Lane also underscored the eurozone is still emerging from the pandemic-induced recession, so that the war’s “substantial” hit to the economy — which is assumed in all scenarios — is partially offset by a strong recovery from the recent trough as consumers spend on delayed purchases.
“The most important issue … is we’ve laid out a monetary policy framework with flexibility and optionality, which is essentially expressly designed to be capable of responding to whatever unfolds in terms of a medium-term outlook,” Lane said.
Lane also weighed in on the proposed reform of the Stability and Growth Pact, the fiscal architecture that underpins European economic governance that looks to be changed amid calls for more flexibility from countries like France and Italy.
Lane noted the core importance of the expenditure rules calling for budget deficits under 3 percent of GDP. At the same time, “you still need a debt anchor,” he added. “Those countries with high debt do need to see those debt ratios come down.”
While the current rules require countries with high debt levels to reduce their debt incrementally by 5 percent to eventually reach a ratio of 60 percent to GDP, Lane suggests a “milder” reduction of 3 percent coefficient rather than the current rate of 0.5 percent coefficient.

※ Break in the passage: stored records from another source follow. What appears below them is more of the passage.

-- ==== Sys2Proof/Machine/Segmenter.lean ====
section
/-! DEFINITION. The angular wraparound detector (R200 to R206) and its commands FLUSH, SESSION_RESET and SET_SKIP. -/

namespace Sys2Proof.Machine

/-- `SegmentBlock(k, pos)` of R201: a position below LAST_AZ closes the frame (R202), and LAST_AZ takes the position whether or not
it did (R203). -/
def segmentBlock (k : Nat) (pos : U16) (s : State) : State :=
  let s1 := if pos < s.lastAz then closeFrame .split (BitVec.ofNat 4 k) s else s
  { s1 with lastAz := pos }

/-- FLUSH (R207): close the open frame, even an empty one; block is 0 for a flush (R92). -/
def execFlush (s : State) : Host.Outcome State Fault Refusal := .next (closeFrame .flush 0 s)

/-- SESSION_RESET (R208). -/
def execSessionReset (s : State) : Host.Outcome State Fault Refusal :=
  .next { s with lastAz := 0, pendingSkip := 0, curFramePoints := 0, frameCount := 0 }

/-- SET_SKIP (R209). -/
def execSetSkip (skip : BitVec 4) (s : State) : Host.Outcome State Fault Refusal := .next { s with pendingSkip := skip }

end Sys2Proof.Machine
end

“The pandemic has shown the value of common European funding, whether that’s SURE or Next Generation EU,” he says, referring to the Commission’s landmark recovery programs during the pandemic. “We face very significant carbon challenges. Climate, in particular, but you can also think about other dimensions of that.”
“[Any] response to carbon shocks having carbon forms of finance, either of the SURE dimension or Next Generation EU, should be part of the broader fiscal recipe for Europe,” he added.